- [WHAT YOU WILL DO] Extract all lines from the data beneath that include the word "unfold".

--- START ---

@[simp] theorem clearLatch_frame (s : State) :
      (clearLatch s).timeUs = s.timeUs ∧ (clearLatch s).settings = s.settings ∧ (clearLatch s).sfe = s.sfe ∧
      (clearLatch s).wac = s.wac ∧ (clearLatch s).abu = s.abu ∧ (clearLatch s).ptb = s.ptb ∧ (clearLatch s).rfu = s.rfu ∧
      (clearLatch s).adj = s.adj ∧ (clearLatch s).paths = s.paths ∧ (clearLatch s).boxTrip = s.boxTrip ∧
      (clearLatch s).hld = s.hld ∧ (clearLatch s).nvs = s.nvs ∧ (clearLatch s).flg = s.flg ∧
      (clearLatch s).requests = s.requests ∧ (clearLatch s).svl = s.svl ∧ (clearLatch s).arrivals = s.arrivals ∧
      (clearLatch s).demands = s.demands ∧ (clearLatch s).pending = s.pending ∧ (clearLatch s).nowMs = s.nowMs ∧
      (clearLatch s).seconds = s.seconds ∧ (∀ j, (clearLatch s).present j = s.present j) ∧
      (∀ j, (clearLatch s).path j = s.path j) ∧ (∀ j, (clearLatch s).adjOf j = s.adjOf j) ∧
      (∀ j, (clearLatch s).hold j = s.hold j) := by
  simp [clearLatch]

@[simp] theorem beginWrite_frame (k : WriteKind) (p : Nat) (l : List Byte) (b : Bool) (s : State) :
      (beginWrite k p l b s).timeUs = s.timeUs ∧ (beginWrite k p l b s).settings = s.settings ∧
      (beginWrite k p l b s).sfe = s.sfe ∧ (beginWrite k p l b s).wac = s.wac ∧ (beginWrite k p l b s).abu = s.abu ∧
      (beginWrite k p l b s).ptb = s.ptb ∧ (beginWrite k p l b s).rfu = s.rfu ∧ (beginWrite k p l b s).adj = s.adj ∧
      (beginWrite k p l b s).acu = s.acu ∧ (beginWrite k p l b s).paths = s.paths ∧ (beginWrite k p l b s).boxTrip = s.boxTrip ∧
      (beginWrite k p l b s).hld = s.hld ∧ (beginWrite k p l b s).flg = s.flg ∧ (beginWrite k p l b s).requests = s.requests ∧
      (beginWrite k p l b s).svl = s.svl ∧ (beginWrite k p l b s).arrivals = s.arrivals ∧
      (beginWrite k p l b s).demands = s.demands ∧ (beginWrite k p l b s).pending = s.pending ∧
      (beginWrite k p l b s).nowMs = s.nowMs ∧ (beginWrite k p l b s).seconds = s.seconds ∧
      (∀ j, (beginWrite k p l b s).present j = s.present j) ∧ (∀ j, (beginWrite k p l b s).path j = s.path j) ∧
      (∀ j, (beginWrite k p l b s).adjOf j = s.adjOf j) ∧ (∀ j, (beginWrite k p l b s).hold j = s.hold j) := by
  simp [beginWrite]

@[simp] theorem beginLockoutWrite_frame (s : State) :
      (beginLockoutWrite s).timeUs = s.timeUs ∧ (beginLockoutWrite s).settings = s.settings ∧ (beginLockoutWrite s).sfe = s.sfe ∧
      (beginLockoutWrite s).wac = s.wac ∧ (beginLockoutWrite s).abu = s.abu ∧ (beginLockoutWrite s).ptb = s.ptb ∧
      (beginLockoutWrite s).rfu = s.rfu ∧ (beginLockoutWrite s).adj = s.adj ∧ (beginLockoutWrite s).acu = s.acu ∧
      (beginLockoutWrite s).paths = s.paths ∧ (beginLockoutWrite s).boxTrip = s.boxTrip ∧ (beginLockoutWrite s).hld = s.hld ∧
      (beginLockoutWrite s).flg = s.flg ∧ (beginLockoutWrite s).requests = s.requests ∧ (beginLockoutWrite s).svl = s.svl ∧
      (beginLockoutWrite s).arrivals = s.arrivals ∧ (beginLockoutWrite s).demands = s.demands ∧
      (beginLockoutWrite s).pending = s.pending ∧ (beginLockoutWrite s).nowMs = s.nowMs ∧
      (beginLockoutWrite s).seconds = s.seconds ∧ (∀ j, (beginLockoutWrite s).present j = s.present j) ∧
      (∀ j, (beginLockoutWrite s).path j = s.path j) ∧ (∀ j, (beginLockoutWrite s).adjOf j = s.adjOf j) ∧
      (∀ j, (beginLockoutWrite s).hold j = s.hold j) := by
  simp [beginLockoutWrite]

@[simp] theorem maskChange_frame (s : State) :
      (maskChange s).timeUs = s.timeUs ∧ (maskChange s).settings = s.settings ∧ (maskChange s).sfe = s.sfe ∧
      (maskChange s).wac = s.wac ∧ (maskChange s).abu = s.abu ∧ (maskChange s).ptb = s.ptb ∧ (maskChange s).rfu = s.rfu ∧
      (maskChange s).adj = s.adj ∧ (maskChange s).acu = s.acu ∧ (maskChange s).paths = s.paths ∧
      (maskChange s).boxTrip = s.boxTrip ∧ (maskChange s).hld = s.hld ∧ (maskChange s).flg = s.flg ∧
      (maskChange s).requests = s.requests ∧ (maskChange s).svl = s.svl ∧ (maskChange s).arrivals = s.arrivals ∧
      (maskChange s).demands = s.demands ∧ (maskChange s).pending = s.pending ∧ (maskChange s).nowMs = s.nowMs ∧
      (maskChange s).seconds = s.seconds ∧ (∀ j, (maskChange s).present j = s.present j) ∧
      (∀ j, (maskChange s).path j = s.path j) ∧ (∀ j, (maskChange s).adjOf j = s.adjOf j) ∧
      (∀ j, (maskChange s).hold j = s.hold j) := by
  unfold maskChange; split <;> simp

@[simp] theorem finishWrite_frame (w : Write) (s : State) :
      (finishWrite w s).timeUs = s.timeUs ∧ (finishWrite w s).settings = s.settings ∧ (finishWrite w s).sfe = s.sfe ∧
      (finishWrite w s).wac = s.wac ∧ (finishWrite w s).abu = s.abu ∧ (finishWrite w s).ptb = s.ptb ∧
      (finishWrite w s).rfu = s.rfu ∧ (finishWrite w s).adj = s.adj ∧ (finishWrite w s).acu = s.acu ∧
      (finishWrite w s).paths = s.paths ∧ (finishWrite w s).boxTrip = s.boxTrip ∧ (finishWrite w s).hld = s.hld ∧
      (finishWrite w s).flg = s.flg ∧ (finishWrite w s).requests = s.requests ∧ (finishWrite w s).svl = s.svl ∧
      (finishWrite w s).arrivals = s.arrivals ∧ (finishWrite w s).demands = s.demands ∧ (finishWrite w s).pending = s.pending ∧
      (finishWrite w s).nowMs = s.nowMs ∧ (finishWrite w s).seconds = s.seconds ∧
      (∀ j, (finishWrite w s).present j = s.present j) ∧ (∀ j, (finishWrite w s).path j = s.path j) ∧
      (∀ j, (finishWrite w s).adjOf j = s.adjOf j) ∧ (∀ j, (finishWrite w s).hold j = s.hold j) := by
  unfold finishWrite; dsimp only; split <;> simp

@[simp] theorem forPresent_frame (f : StringIdx → Hold → Hold) (s : State) :
      (forPresent f s).timeUs = s.timeUs ∧ (forPresent f s).settings = s.settings ∧ (forPresent f s).sfe = s.sfe ∧
      (forPresent f s).wac = s.wac ∧ (forPresent f s).abu = s.abu ∧ (forPresent f s).ptb = s.ptb ∧ (forPresent f s).rfu = s.rfu ∧
      (forPresent f s).adj = s.adj ∧ (forPresent f s).acu = s.acu ∧ (forPresent f s).paths = s.paths ∧
      (forPresent f s).boxTrip = s.boxTrip ∧ (forPresent f s).nvs = s.nvs ∧ (forPresent f s).flg = s.flg ∧
      (forPresent f s).requests = s.requests ∧ (forPresent f s).svl = s.svl ∧ (forPresent f s).arrivals = s.arrivals ∧
      (forPresent f s).demands = s.demands ∧ (forPresent f s).pending = s.pending ∧ (forPresent f s).nowMs = s.nowMs ∧
      (forPresent f s).seconds = s.seconds ∧ (∀ j, (forPresent f s).present j = s.present j) ∧
      (∀ j, (forPresent f s).path j = s.path j) ∧ (∀ j, (forPresent f s).adjOf j = s.adjOf j) ∧
      (forPresent f s).hld.input = s.hld.input ∧ (forPresent f s).hld.shutdown = s.hld.shutdown ∧
      (forPresent f s).hld.pageLost = s.hld.pageLost := by
  simp [forPresent]

@[simp] theorem goodRun_frame (c : Settings) (s : State) :
      (goodRun c s).timeUs = s.timeUs ∧ (goodRun c s).settings = s.settings ∧ (goodRun c s).sfe = s.sfe ∧
      (goodRun c s).wac = s.wac ∧ (goodRun c s).abu = s.abu ∧ (goodRun c s).ptb = s.ptb ∧ (goodRun c s).rfu = s.rfu ∧
      (goodRun c s).adj = s.adj ∧ (goodRun c s).acu = s.acu ∧ (goodRun c s).paths = s.paths ∧ (goodRun c s).boxTrip = s.boxTrip ∧
      (goodRun c s).nvs = s.nvs ∧ (goodRun c s).flg = s.flg ∧ (goodRun c s).requests = s.requests ∧ (goodRun c s).svl = s.svl ∧
      (goodRun c s).arrivals = s.arrivals ∧ (goodRun c s).demands = s.demands ∧ (goodRun c s).pending = s.pending ∧
      (goodRun c s).nowMs = s.nowMs ∧ (goodRun c s).seconds = s.seconds ∧ (∀ j, (goodRun c s).present j = s.present j) ∧
      (∀ j, (goodRun c s).path j = s.path j) ∧ (∀ j, (goodRun c s).adjOf j = s.adjOf j) ∧ (goodRun c s).hld.input = s.hld.input ∧
      (goodRun c s).hld.shutdown = s.hld.shutdown ∧ (goodRun c s).hld.pageLost = s.hld.pageLost := by
  simp [goodRun]

/-- A mask change touches the store unit alone, so every other part is what the action made it. -/
@[simp] theorem withMaskChange_frame (act : State → State) (s : State) :
      (withMaskChange act s).timeUs = (act s).timeUs ∧
      (withMaskChange act s).settings = (act s).settings ∧
      (withMaskChange act s).sfe = (act s).sfe ∧
      (withMaskChange act s).wac = (act s).wac ∧
      (withMaskChange act s).abu = (act s).abu ∧
      (withMaskChange act s).ptb = (act s).ptb ∧
      (withMaskChange act s).rfu = (act s).rfu ∧
      (withMaskChange act s).adj = (act s).adj ∧
      (withMaskChange act s).acu = (act s).acu ∧
      (withMaskChange act s).paths = (act s).paths ∧
      (withMaskChange act s).boxTrip = (act s).boxTrip ∧
      (withMaskChange act s).hld = (act s).hld ∧
      (withMaskChange act s).flg = (act s).flg ∧
      (withMaskChange act s).requests = (act s).requests ∧
      (withMaskChange act s).svl = (act s).svl ∧
      (withMaskChange act s).arrivals = (act s).arrivals ∧
      (withMaskChange act s).demands = (act s).demands ∧
      (withMaskChange act s).pending = (act s).pending ∧
      (withMaskChange act s).nowMs = (act s).nowMs ∧
      (withMaskChange act s).seconds = (act s).seconds ∧
      (∀ j, (withMaskChange act s).present j = (act s).present j) ∧
      (∀ j, (withMaskChange act s).path j = (act s).path j) ∧
      (∀ j, (withMaskChange act s).adjOf j = (act s).adjOf j) ∧
      (∀ j, (withMaskChange act s).hold j = (act s).hold j) := by
  unfold withMaskChange; dsimp only; split <;> simp

@[simp] theorem holdConsequence_frame (c : Settings) (i : StringIdx) (k : Consequence) (s : State) :
      (holdConsequence c i k s).timeUs = s.timeUs ∧ (holdConsequence c i k s).settings = s.settings ∧
      (holdConsequence c i k s).sfe = s.sfe ∧ (holdConsequence c i k s).wac = s.wac ∧ (holdConsequence c i k s).abu = s.abu ∧
      (holdConsequence c i k s).ptb = s.ptb ∧ (holdConsequence c i k s).rfu = s.rfu ∧ (holdConsequence c i k s).adj = s.adj ∧
      (holdConsequence c i k s).acu = s.acu ∧ (holdConsequence c i k s).paths = s.paths ∧
      (holdConsequence c i k s).boxTrip = s.boxTrip ∧ (holdConsequence c i k s).flg = s.flg ∧
      (holdConsequence c i k s).requests = s.requests ∧ (holdConsequence c i k s).svl = s.svl ∧
      (holdConsequence c i k s).arrivals = s.arrivals ∧ (holdConsequence c i k s).demands = s.demands ∧
      (holdConsequence c i k s).pending = s.pending ∧ (holdConsequence c i k s).nowMs = s.nowMs ∧
      (holdConsequence c i k s).seconds = s.seconds ∧ (∀ j, (holdConsequence c i k s).present j = s.present j) ∧
      (∀ j, (holdConsequence c i k s).path j = s.path j) ∧ (∀ j, (holdConsequence c i k s).adjOf j = s.adjOf j) ∧
      (holdConsequence c i k s).hld.input = s.hld.input ∧ (holdConsequence c i k s).hld.shutdown = s.hld.shutdown ∧
      (holdConsequence c i k s).hld.pageLost = s.hld.pageLost := by
  unfold holdConsequence; split <;> simp

@[simp] theorem considerClose_frame (i : StringIdx) (s : State) :
      (considerClose i s).timeUs = s.timeUs ∧ (considerClose i s).settings = s.settings ∧ (considerClose i s).sfe = s.sfe ∧
      (considerClose i s).abu = s.abu ∧ (considerClose i s).ptb = s.ptb ∧ (considerClose i s).rfu = s.rfu ∧
      (considerClose i s).adj = s.adj ∧ (considerClose i s).acu = s.acu ∧ (considerClose i s).boxTrip = s.boxTrip ∧
      (considerClose i s).nvs = s.nvs ∧ (considerClose i s).flg = s.flg ∧ (considerClose i s).requests = s.requests ∧
      (considerClose i s).svl = s.svl ∧ (considerClose i s).arrivals = s.arrivals ∧ (considerClose i s).demands = s.demands ∧
      (considerClose i s).pending = s.pending ∧ (considerClose i s).nowMs = s.nowMs ∧ (considerClose i s).seconds = s.seconds ∧
      (∀ j, (considerClose i s).present j = s.present j) ∧ (∀ j, (considerClose i s).adjOf j = s.adjOf j) ∧
      (considerClose i s).hld.input = s.hld.input ∧ (considerClose i s).hld.shutdown = s.hld.shutdown ∧
      (considerClose i s).hld.pageLost = s.hld.pageLost := by
  unfold considerClose; split <;> (try split) <;> (try split) <;> simp

@[simp] theorem recordFault_frame (d : Declaration) (s : State) :
      (recordFault d s).timeUs = s.timeUs ∧ (recordFault d s).settings = s.settings ∧ (recordFault d s).sfe = s.sfe ∧
      (recordFault d s).wac = s.wac ∧ (recordFault d s).abu = s.abu ∧ (recordFault d s).ptb = s.ptb ∧
      (recordFault d s).rfu = s.rfu ∧ (recordFault d s).adj = s.adj ∧ (recordFault d s).acu = s.acu ∧
      (recordFault d s).paths = s.paths ∧ (recordFault d s).boxTrip = s.boxTrip ∧ (recordFault d s).hld = s.hld ∧
      (recordFault d s).nvs = s.nvs ∧ (recordFault d s).requests = s.requests ∧ (recordFault d s).svl = s.svl ∧
      (recordFault d s).arrivals = s.arrivals ∧ (recordFault d s).demands = s.demands ∧ (recordFault d s).pending = s.pending ∧
      (recordFault d s).nowMs = s.nowMs ∧ (recordFault d s).seconds = s.seconds ∧
      (∀ j, (recordFault d s).present j = s.present j) ∧ (∀ j, (recordFault d s).path j = s.path j) ∧
      (∀ j, (recordFault d s).adjOf j = s.adjOf j) ∧ (∀ j, (recordFault d s).hold j = s.hold j) := by
  simp [recordFault]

--- END ---

- [RESPONSE]
  unfold maskChange; split <;> simp
  unfold finishWrite; dsimp only; split <;> simp
  unfold withMaskChange; dsimp only; split <;> simp
  unfold holdConsequence; split <;> simp
  unfold considerClose; split <;> (try split) <;> (try split) <;> simp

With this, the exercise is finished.